# [Task prompt]
Going from the top of the data below, give again each line through the one containing "word, and that", both ends kept.

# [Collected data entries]
-- ==== Sys2Proof/Machine/Phase.lean ====
section
/-! DEFINITION. Phase consistency (R88-R99): the write buffer of a core and when its entries are performed, what a plain read returns, releases and acquires; and the register words that an access by address reaches (R34, R41). -/

namespace Sys2Proof.Machine

/-! Register words reached by address. -/

/-- Pending registers of the threads of core `c` that bytes `o` to `o + n - 1` of its window touch: slot, frame and register. -/
def pendingAt (s : State) (c o n : Nat) : List (Nat × FrameAt × Nat) :=
  if 0x8000 ≤ o then []
  else
    (List.range 16).flatMap (fun sl =>
      match s.thread c sl with
      | none => []
      | some t => ((framesOf s c sl t).filter (fun f => f.inBank t && f.pend != 0)).flatMap (fun f =>
          ((List.range (s.nregs c)).filter (fun r => f.pend.getLsbD r && f.wp + 8 * r < o + n && o < f.wp + 8 * r + 8)).map (fun r => (sl, f, r))))

/-- Whether a store to bytes `o` to `o + n - 1` of core `c`'s window must wait for a completion (R34, R41): it touches a pending register's
word, and that is not one of a cancelled future whose engine has stopped (R210). (DEDUCED, log 23.) -/
def pendingWord (s : State) (c o n : Nat) : Bool := (pendingAt s c o n).any (fun p => !hStop (s.w64 (regKey c p.2.1.wp p.2.2)))

/-- A store by address to a live register's word is a write of it (R34): it clears its completion-time word (R211), and PEND of a stopped
future (R210). -/
def touchRegs (s : State) (c o n : Nat) : State :=
  if 0x8000 ≤ o then s
  else
    let s1 := (pendingAt s c o n).foldl (fun s p => clearPend s c p.1 p.2.1 p.2.2) s
    (List.range 16).foldl (fun s sl =>
      match s.thread c sl with
      | none => s
      | some t =>
        let x := s.slot c sl
        let ct := (List.range (s.nregs c)).foldl (fun l r => if t.wp + 8 * r < o + n && o < t.wp + 8 * r + 8 then tset 0 l r 0 else l) x.ctime
        if ct = x.ctime then s else s.setSlot c sl { x with ctime := ct }) s1

/-! The write buffer (R91, R95). -/

/-- Whether an entry overlaps one of the ranges. -/
def hitsKeys (ks : List (Nat × Nat)) (k n : Nat) : Bool := ks.any (fun r => r.1 < k + n && k < r.1 + r.2)

/-- Which entries must be performed, from the youngest: those that are roots, earlier stores to a location of a required one
(R91), and what a fence of a thread publishes before a later act of that thread (R95). `tids` are threads with a later
act, `scs` the instances of their fences met so far, `ks` the locations of required stores. -/
def required (root : WEntry → Nat → Bool) :
    List WEntry → Nat → List Word → List (Nat × Scope) → List (Nat × Nat) → List (WEntry × Bool)
  | [], _, _, _, _ => []
  | e :: l, i, tids, scs, ks =>
    match e with
    | .fence t c sc => (e, false) :: required root l (i - 1) tids (if tids.contains t then (c, sc) :: scs else scs) ks
    | .store t k _ d _ =>
      if root e (i - 1) || hitsKeys ks k d.length || scs.any (fun x => covers x.2 x.1 k) then
        (e, true) :: required root l (i - 1) (t :: tids) scs ((k, d.length) :: ks)
      else (e, false) :: required root l (i - 1) tids scs ks

/-- Drops a line from a cluster's slice: its next read is fetched. -/
def dropLine (s : State) (n line : Nat) : State :=
  if Config.nClusters ≤ n then s
  else s.setClu n { s.clu n with slice := (s.clu n).slice.filter (fun x => x.1 != line) }

/-- A buffered store refused where it is performed (R375): discarded, recorded and reported. (DEDUCED, log 69.) -/
def refuseStore (s : State) (c : Nat) (tid : Word) (pa cause : Nat) : State :=
  report (s.traceFor c (tidSlot tid) 4 c (wordOf pa) tid) c tid (wordOf pa) (0x8000 + cause)

/-- Performs a store of core `c` at its ordering point (R89, R310, R375). -/
def performStore (s : State) (c : Nat) (tid : Word) (k pa : Nat) (d : List Byte) : State :=
  match placeOf k with
  | .sram x o =>
    if !s.routed c (cluOf x) then refuseStore s c tid pa 0x08
    else dropLine (touchRegs (s.put k d) x o d.length) (cluOf c) (lineOf k)
  | .dev off =>
    if devWriteOk s (partyOf c) off d.length then devStoreN s (partyOf c) off d.length (wordOf (leNat d)) else refuseStore s c tid pa 0x07
  | _ =>
    if !s.reach k then refuseStore s c tid pa 0x08
    else if (s.remoteCause (s.tenantOf c) k).isSome then refuseStore s c tid pa ((s.remoteCause (s.tenantOf c) k).getD 0x08)
    else if backed s k then dropLine (s.put k d) (cluOf c) (lineOf k)
    else refuseStore s c tid pa 0x07

/-- Whether a store must wait at its ordering point for a completion (R41). -/
def storeWaits (s : State) (k n : Nat) : Bool :=
  match placeOf k with
  | .sram x o => pendingWord s x o n
  | _ => false

/-- Whether a store through a core's port reaches a register word of a thread that issues in this ck: it is performed before the
thread's register write (R127), so it comes too late for this ck. -/
def tooLateFor (s : State) (k n : Nat) : Bool :=
  match placeOf k with
  | .sram x o =>
    o < 0x8000 && (List.range 16).any (fun sl =>
      match s.thread x sl with
      | some t => t.nextCk == s.ckOf x + Config.issueCk && t.wp < o + n && o < t.wp + 8 * s.nregs x
      | none => false)
  | _ => false

/-- Whether a store through a core's port waits there (R41, R127). -/
def portWaits (s : State) (k n : Nat) : Bool := storeWaits s k n || tooLateFor s k n

/-- Performs the required entries from the oldest: the state, the entries that stay, and whether a required store is among those. A
store that waits under R41 holds only its own place, so it stays in the list (DEDUCED, log 20): later stores go on, but not those to its
bytes nor those of its thread behind a fence that publishes it. `held` are the held stores, `shut` the threads with a fence after one of
theirs. -/
def performList (c : Nat) : List (WEntry × Bool) → State → List (Word × Nat × Nat) → List Word → State × List WEntry × Bool
  | [], s, _, _ => (s, [], false)
  | (e, r) :: l, s, held, shut =>
    match e with
    | .store t k pa d _ =>
      if r then
        if portWaits s k d.length || shut.contains t || hitsKeys (held.map (fun h => h.2)) k d.length then
          let (s1, es, _) := performList c l s ((t, k, d.length) :: held) shut
          (s1, .store t k pa d true :: es, true)
        else performList c l (performStore s c t k pa d) held shut
      else
        let (s1, es, b) := performList c l s held shut
        (s1, e :: es, b)
    | .fence t x sc =>
      let (s1, es, b) := performList c l s held
        (if held.any (fun h => h.1 == t && covers sc x h.2.1) then t :: shut else shut)
      (s1, e :: es, b)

# [Solution for this problem]
-- ==== Sys2Proof/Machine/Phase.lean ====
section
/-! DEFINITION. Phase consistency (R88-R99): the write buffer of a core and when its entries are performed, what a plain read returns, releases and acquires; and the register words that an access by address reaches (R34, R41). -/

namespace Sys2Proof.Machine

/-! Register words reached by address. -/

/-- Pending registers of the threads of core `c` that bytes `o` to `o + n - 1` of its window touch: slot, frame and register. -/
def pendingAt (s : State) (c o n : Nat) : List (Nat × FrameAt × Nat) :=
  if 0x8000 ≤ o then []
  else
    (List.range 16).flatMap (fun sl =>
      match s.thread c sl with
      | none => []
      | some t => ((framesOf s c sl t).filter (fun f => f.inBank t && f.pend != 0)).flatMap (fun f =>
          ((List.range (s.nregs c)).filter (fun r => f.pend.getLsbD r && f.wp + 8 * r < o + n && o < f.wp + 8 * r + 8)).map (fun r => (sl, f, r))))

/-- Whether a store to bytes `o` to `o + n - 1` of core `c`'s window must wait for a completion (R34, R41): it touches a pending register's
word, and that is not one of a cancelled future whose engine has stopped (R210). (DEDUCED, log 23.) -/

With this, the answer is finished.